Justices rule courts cannot police partisan gerrymandering

The 5-4 decision will have significant political impact across the country.

June 27, 2019, 12:55 PM

Choosing to keep the courts out of the politics of gerrymandering, the Supreme Court’s conservative majority on Thursday said there is no manageable standard for judging when partisanship goes too far in the drawing of electoral maps.

The decision effectively takes the courts out of the business of policing the politics of gerrymandering, and leaves to the states and Congress the responsibility to regulate the practice legislatively.

The narrow 5-4 ruling, on the eve of the 2020 census and the next major redrawing of the nation’s congressional maps, means gerrymandering will largely continue unabated with statistical experts from both parties drawing maps in pursuit of maximum political advantage.

"No one can accuse this Court of having a crabbed view of the reach of its competence. But we have no commission to allocate political power and influence in the absence of a constitutional directive or legal standards to guide us in the exercise of such authority," Chief Justice John Roberts wrote for the majority.

"'It is emphatically the province and duty of the judicial department to say what the law is,'" Roberts continued, quoting form the landmark case Marbury v. Madison. "In this rare circumstance, that means our duty is to say 'this is not law.'"

Assistants with television networks race to deliver the news of justices' ruling on partisan gerrymandering cases in Maryland and North Carolina outside the Supreme Court in Washington, June 27, 2019.
Jim Lo Scalzo/EPA via Shutterstock

Roberts laid out several possible alternative remedies for critics of gerrymandering to pursue outside the courts but made clear judges should not be the ones to decide.
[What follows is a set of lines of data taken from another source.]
/-- The weight ranges of a split (R129). -/
def wgtRanges (m : MxNode) (h r : List Byte) : List (Nat × Nat × Nat × Nat) :=
  let k := hdrK h
  let n := spN r
  let wb := codeWidth (fieldAt r 0 1)
  if m.flat then
    (List.range 4).map (fun sg => (fieldAt r 12 4 + sg * fieldAt r 20 4, fieldAt r 16 4, n, ceilDiv (segCount k sg * wb) 8))
  else [(fieldAt r 12 4, fieldAt r 16 4, k, ceilDiv (n * wb) 8)]

/-- The weight-scale range of a split: rows and row length by form and axis (R129). -/
def wgtScaleRanges (m : MxNode) (h r : List Byte) : List (Nat × Nat × Nat × Nat) :=
  let k := hdrK h
  let n := spN r
  let b := scaleBlock (fieldAt r 1 1)
  if b = 0 then [] else
    let shape := match m.flat, scaleAxis (fieldAt r 1 1) with
      | false, 0 => (ceilDiv k b, n)
      | false, _ => (k, ceilDiv n b)
      | true, 0 => (n, ceilDiv k b)
      | true, _ => (ceilDiv n b, k)
    [(fieldAt r 24 4, fieldAt r 28 4, shape.1, shape.2)]

/-- The output range and the output-scale range of a split. -/
def outRanges (m : MxNode) (r : List Byte) : List (Nat × Nat × Nat × Nat) :=
  [(fieldAt r 32 4, fieldAt r 36 4, m.mMax, ceilDiv (spN r * spOutWidth r) 8)]
def outScaleRanges (m : MxNode) (r : List Byte) : List (Nat × Nat × Nat × Nat) :=
  if spOutBlock r = 0 then [] else [(fieldAt r 40 4, fieldAt r 44 4, m.mMax, ceilDiv (spN r) (spOutBlock r))]

/-- The length of the epilogue parameter block (R128). -/
def epiLen (r : List Byte) : Nat := 64 + 4 * spN r * (fieldAt r 6 1 % 2 + fieldAt r 6 1 / 2 % 2)

/-- The epilogue range and the preload range of a split. -/
def epiRanges (r : List Byte) : List (Nat × Nat × Nat × Nat) := [(fieldAt r 48 4, 0, 1, epiLen r)]
def preRanges (m : MxNode) (r : List Byte) : List (Nat × Nat × Nat × Nat) :=
  if spPreload r then [(fieldAt r 52 4, fieldAt r 56 4, m.mMax, ceilDiv (spN r * codeWidth (fieldAt r 7 1)) 8)] else []

/-- Step 3 of R131 for one split whose record was read: reserved bytes, formats and class, fields, ranges. -/
def mxSplitFields (m : MxNode) (h r : List Byte) (cls : Nat) : Chk Unit := do
  need (fieldAt r 4 1 / 32 == 0 && fieldAt r 6 1 / 8 == 0 && allZero (bytesAt r 60 4) && fieldAt r 1 1 / 32 == 0 &&
    fieldAt r 3 1 / 32 == 0) .descriptorInvalid
  let fw := fieldAt r 0 1
  let fo := fieldAt r 2 1
  need (fmtOperand fw && codeIsInt fw == codeIsInt (fieldAt h 0 1) && rateClass (fieldAt h 0 1) fw == cls &&
    scaleInOk (fieldAt r 1 1) fw && decide (fo ≤ 9) && scaleOutOk (fieldAt r 3 1) fo m.width &&
    (!spPreload r || fmtPreload (fieldAt r 7 1))) .formatInvalid
  need (roundOk (fieldAt r 4 1)) .formatInvalid
  need (decide (fieldAt r 5 1 ≤ 6) && (m.flat || fieldAt r 20 4 == 0) &&
    decide (ceilDiv (spN r * spOutWidth r) 8 ≤ fieldAt r 36 4) &&
    (spOutBlock r == 0 || decide (ceilDiv (spN r) (spOutBlock r) ≤ fieldAt r 44 4)) &&
    (m.policy != 2 || spPreload r)) .descriptorInvalid
  checkRanges (wgtRanges m h r ++ wgtScaleRanges m h r ++ outRanges m r ++ outScaleRanges m r ++ epiRanges r ++ preRanges m r)

/-- The rest of step 3: the epilogue parameter block, which it returns. -/
def State.mxSplitCheck (s : State) (m : MxNode) (h r : List Byte) (cls : Nat) : Chk (List Byte) := do
  mxSplitFields m h r cls
  let e ← s.spadGet m.core (fieldAt r 48 4) (epiLen r)
  let lo := dec32 (fieldAt e 4 4)
  let hi := dec32 (fieldAt e 8 4)
  need (fieldAt r 5 1 != 6 || (!numIsNaN lo && !numIsNaN hi && !numLt hi lo)) .descriptorInvalid
  return e

/-- A split that passed its checks: index, record and epilogue block. -/
structure MxSplit where
  ix : Nat
  r : List Byte
  e : List Byte

/-- Activation element (m, k) as an expanded element (R129, R149). -/
def State.actEl (s : State) (m : MxNode) (h : List Byte) (row k : Nat) : Chk Expanded := do
  let f := (fmtOf (fieldAt h 0 1)).getD .e4m3
  let c ← s.elemAt m.core (fieldAt h 8 4 + row * fieldAt h 12 4) (fmtWidth f) k
  let sc := fieldAt h 1 1
  let b := scaleBlock sc
  if b = 0 then return expand c f none
  else
    let pos := if scaleAxis sc = 0 then (row, k / b) else (row / b, k)
    let x ← s.spadGet m.core (fieldAt h 16 4 + pos.1 * fieldAt h 20 4 + pos.2) 1
    return expand c f (some (scaleFmt sc, leNat x))

/-- Weight element (k, n) of a split as an expanded element (R129, R149). -/
def State.wgtEl (s : State) (m : MxNode) (r : List Byte) (k n : Nat) : Chk Expanded := do
  let f := (fmtOf (fieldAt r 0 1)).getD .e4m3
  let c ← if m.flat then
      s.elemAt m.core (fieldAt r 12 4 + k / 64 % 4 * fieldAt r 20 4 + n * fieldAt r 16 4) (fmtWidth f) (64 * (k / 256) + k % 64)
    else s.elemAt m.core (fieldAt r 12 4 + k * fieldAt r 16 4) (fmtWidth f) n
  let sc := fieldAt r 1 1
  let b := scaleBlock sc
  if b = 0 then return expand c f none
  else
    let pos := match m.flat, scaleAxis sc with
      | false, 0 => (k / b, n)
      | false, _ => (k, n / b)
      | true, 0 => (n, k / b)
      | true, _ => (n / b, k)
    let x ← s.spadGet m.core (fieldAt r 24 4 + pos.1 * fieldAt r 28 4 + pos.2) 1
    return expand c f (some (scaleFmt sc, leNat x))

/-- A code of a preload format as an FP32 word, exactly (R152). -/
def toFp32 (fmt code : Nat) : Nat := rne32 (decodeFmt ((fmtOf fmt).getD .fp32) code)

/-- Preload element (m, n) of a split as an FP32 word (R129, R152). -/
def State.preEl (s : State) (m : MxNode) (r : List Byte) (row n : Nat) : Chk Nat := do
  let c ← s.elemAt m.core (fieldAt r 52 4 + row * fieldAt r 56 4) (codeWidth (fieldAt r 7 1)) n
  return toFp32 (fieldAt r 7 1) c

/-- The operand pairs of one output, in K order. -/
def State.mxTerms (s : State) (m : MxNode) (h r : List Byte) (row n : Nat) : Chk (List (Expanded × Expanded)) :=
  (List.range (hdrK h)).mapM (fun k => do
    let a ← s.actEl m h row k
    let w ← s.wgtEl m r k n
    return (a, w))

/-- The accumulator pair of output (m, n) after every group (R168). -/
def State.mxPair (s : State) (m : MxNode) (h r : List Byte) (row n : Nat) : Chk (Nat × Nat) := do
  let pre ← if spPreload r then s.preEl m r row n else .ok 0
  let ab ← s.mxTerms m h r row n
  return accumulateAll pre ab

/-- The pair index of output (m, n) of a split (R124, R134). -/
def pairIndex (m : MxNode) (sp row n : Nat) : Nat :=
  if m.flat then 16 * n + row
  else 64 * (n / m.width * m.mMax + row) + (sp * m.width + n % m.width)

/-- The value that stage 3 gives for a drained pair of column `n` (R170, R171). -/
def mxStage3 (sp : MxSplit) (n : Nat) (p : Nat × Nat) : Nat :=
  let pcs := fieldAt sp.r 6 1 % 2
  let scale := if pcs = 1 then fieldAt sp.e (64 + 4 * n) 4 else fieldAt sp.e 0 4
  let bias := if byteBit sp.r 6 1 then some (fieldAt sp.e (64 + 4 * spN sp.r * pcs + 4 * n) 4) else none
  epilogue scale bias (fieldAt sp.r 5 1) (fieldAt sp.e 4 4) (fieldAt sp.e 8 4) (drain p)

/-- The FP32 value of output (m, n) before stage 4, where its inputs are readable: an active row's, or a row under
ZERO or PASS; `none` outside for a row that SKIP leaves (R132). -/
def State.mxValue (s : State) (m : MxNode) (h : List Byte) (sp : MxSplit) (row n : Nat) : Chk Nat :=
  if m.active row then do
    let p ← s.mxPair m h sp.r row n
    return mxStage3 sp n p
  else if m.policy = 2 then s.preEl m sp.r row n
  else .ok 0

/-- Is a row written: active, or inactive under ZERO or PASS (R132)? -/
def mxWrites (m : MxNode) (row : Nat) : Bool := m.active row || m.policy != 0

/-- The stochastic-rounding index of an output element (R130). -/
def mxIndex (m : MxNode) (sp : MxSplit) (row n : Nat) : Nat :=
  m.member * 2 ^ 40 + sp.ix * 2 ^ 32 + row * spN sp.r + n

/-- Stage 4 on a row of FP32 values (R172): the codes of its elements and its scale bytes; with block scales, a block at
a time. -/
def mxStage4 (m : MxNode) (sp : MxSplit) (row : Nat) (vals : List Nat) : List Nat × List Nat :=
  let f := (fmtOf (fieldAt sp.r 2 1)).getD .fp32
  let rd := roundingOf (fieldAt sp.r 4 1) m.seed
  let b := spOutBlock sp.r
  if b = 0 then ((List.range vals.length).map (fun n => cvt (dec32 (vals.getD n 0)) f rd (mxIndex m sp row n)), [])
  else
    let blocks := (List.range (ceilDiv vals.length b)).map (fun j =>
      let v := (vals.drop (j * b)).take b
      quantiseBlock v f (scaleFmt (fieldAt sp.r 3 1)) rd ((List.range v.length).map (fun i => mxIndex m sp row (j * b + i))))
    (blocks.flatMap (·.2), blocks.map (·.1))

/-- Write one row of a split that runs to its end, with its output scales (R129, R172). -/
def State.mxPutRow (s : State) (m : MxNode) (sp : MxSplit) (row : Nat) (vals : List Nat) : State :=
  let q := mxStage4 m sp row vals
  let s1 := s.putRow m.core (fieldAt sp.r 32 4 + row * fieldAt sp.r 36 4) (spOutWidth sp.r) q.1
  if spOutBlock sp.r = 0 then s1
  else s1.writeSpad m.core (fieldAt sp.r 40 4 + row * fieldAt sp.r 44 4) (q.2.map (BitVec.ofNat 8))

/-- A value known or not. -/
def known (c : Chk Nat) : Option Nat := match c with | .ok v => some v | .error _ => none

/-- Which would-be codes of a row are known: with block scales, a block only as a whole. -/
def mxKnown (m : MxNode) (sp : MxSplit) (row : Nat) (vals : List (Option Nat)) : List (Option Nat) × List (Option Nat) :=
  let q := mxStage4 m sp row (vals.map (·.getD 0))
  let b := if spOutBlock sp.r = 0 then 1 else spOutBlock sp.r
  let blockKnown (j : Nat) : Bool := ((vals.drop (j * b)).take b).all (·.isSome)
  ((List.range vals.length).map (fun n => if blockKnown (n / b) then q.1[n]? else none),
   (List.range q.2.length).map (fun j => if blockKnown j then q.2[j]? else none))

/-- The would-be writes of a failed split (R34, R135). -/
def State.mxLandSplit (s0 s : State) (m : MxNode) (h : List Byte) (sp : MxSplit) : State :=
  (m.rows.filter (mxWrites m)).foldl (fun t row =>
    let q := mxKnown m sp row ((List.range (spN sp.r)).map (fun n => known (s0.mxValue m h sp row n)))
    let t1 := t.landRow m.core (fieldAt sp.r 32 4 + row * fieldAt sp.r 36 4) (spOutWidth sp.r) q.1
    if spOutBlock sp.r = 0 then t1
    else t1.landRow m.core (fieldAt sp.r 40 4 + row * fieldAt sp.r 44 4) 8 q.2) s

/-- Set the accumulator pairs of a split's active rows (R174); setting a pair clears its fault (R102). -/
def State.mxSetPairs (s : State) (m : MxNode) (sp : Nat) (vals : List (Nat × Nat × (Nat × Nat))) : State :=
  let c := s.coreAt m.core
  let ps := vals.map (fun v => (pairIndex m sp v.1 v.2.1, v.2.2))
  s.setCore m.core { c with pairs := ps.foldl (fun t p => tabSet t p.1 p.2) c.pairs,
                            pairFlaws := c.pairFlaws.filter (fun f => !(ps.any (fun q => q.1 == f.1))) }

/-- A split that completes: its pairs and its output rows, in row order. -/
def State.mxRunSplit (s0 s : State) (m : MxNode) (h : List Byte) (sp : MxSplit) : State :=
  let cols := List.range (spN sp.r)
  let pairs := m.activeRows.flatMap (fun row => cols.map (fun n =>
    (row, n, match s0.mxPair m h sp.r row n with | .ok p => p | .error _ => (0, 0))))
  let s1 := s.mxSetPairs m sp.ix pairs
  (m.rows.filter (mxWrites m)).foldl (fun t row =>
    t.mxPutRow m sp row (cols.map (fun n => (known (s0.mxValue m h sp row n)).getD 0))) s1

/-- The least of a list of numbers, if any. -/
def leastOf (l : List Nat) : Option Nat := l.foldl (fun a x => match a with | none => some x | some y => some (min x y)) none

/-- The step of the loop of R119 or R122 at which a position first fails: tiles or passes in order, a stationary load
before the feeds of its tile (log entry 8). -/
def feedKey (tile feed : Nat) : Nat := tile * 2 ^ 32 + feed

/-- K positions that one tile or pass covers (R117). -/
def mxDepth (m : MxNode) (cls : Nat) : Nat :=
  if m.flat then (if cls = 4 then 512 else 256) else (if cls = 4 then 128 else 64)

/-- A read of the run: the step at which it comes, and its bytes. -/
abbrev MxRead := Nat × (Nat × Nat)

/-- The reads of a block scale, if there is one. -/
def scaleRead (b key off stride : Nat) (pos : Nat × Nat) : List MxRead := if b = 0 then [] else [(key, off + pos.1 * stride + pos.2, 1)]

/-- The reads of the activation stream: the active rows alone (R55, R133). -/
def actReads (m : MxNode) (h : List Byte) (cls : Nat) : List MxRead :=
  let sc := fieldAt h 1 1
  let b := scaleBlock sc
  m.activeRows.flatMap (fun row => (List.range (hdrK h)).flatMap (fun k =>
    let key := feedKey (k / mxDepth m cls) (if m.flat then 0 else row + 1)
    (key, elemPiece (fieldAt h 8 4 + row * fieldAt h 12 4) (codeWidth (fieldAt h 0 1)) k) ::
      scaleRead b key (fieldAt h 16 4) (fieldAt h 20 4) (if scaleAxis sc = 0 then (row, k / b) else (row / b, k))))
"We express no view on any of these pending proposals. We simply note that the avenue for reform established by the Framers, and used by Congress in the past, remains open," he said.

The court has long acknowledged that “extreme” gerrymandering is inconsistent with democratic principles, but many justices past and present have said the issue is better left to the political system to sort out.

Anti-gerrymandering advocates, who argued that gerrymandering can violated citizens’ First Amendment rights -- discriminating on the basis of speech and diluting their votes -- had pressed the court to set an enforceable standard.

The issue came before the court in the form of two cases -- one involving Republican redistricting in North Carolina and the other involving Democratic redistricting in Maryland. Lower court decisions in favor of challengers in both cases have been thrown out.

In a strongly worded dissent, Justice Elena Kagan called extremely partisan gerrymandering a "constitutional violation."

"The partisan gerrymanders in these cases deprived citizens of the most fundamental of their constitutional rights: the rights to participate equally in the political process, to join with others to advance political beliefs, and to choose their political representatives," Kagan wrote.

"If left unchecked, gerrymanders like the ones here may irreparably damage our system of government. And checking them is not beyond the courts. The majority’s abdication comes just when courts across the country, including those below, have coalesced around manageable judicial standards to resolve partisan gerrymandering claims," she said.

"In giving such gerrymanders a pass from judicial review, the majority goes tragically wrong."

Maryland Gov. Larry Hogan, a leading Republican advocate for restrictions on gerrymandering, voiced disappointment in the court’s decision.

“Gerrymandering is wrong, and both parties are guilty. It stifles real political debate, contributes to our bitter partisan polarization, and deprives citizens of meaningful choices,” Hogan said in a statement.

“The Supreme Court agrees that this is a matter for states and legislatures to address,” he added. “This is a problem we can, should, and must solve.”

Redistricting advocates across the country said they planned to step up lobbying of state legislatures to enact restraints on the use of partisan politics in drawing district boundaries.

"The Court was clear – we cannot rely on the judicial branch to provide our pathway forward. Lawmakers, not the judiciary, are the only ones that can comprehensively reform our redistricting process,” said Mary Wills Bode, a leading North Carolina advocate for redistricting reform. “With this decision, the need for legislative action has never been more urgent.”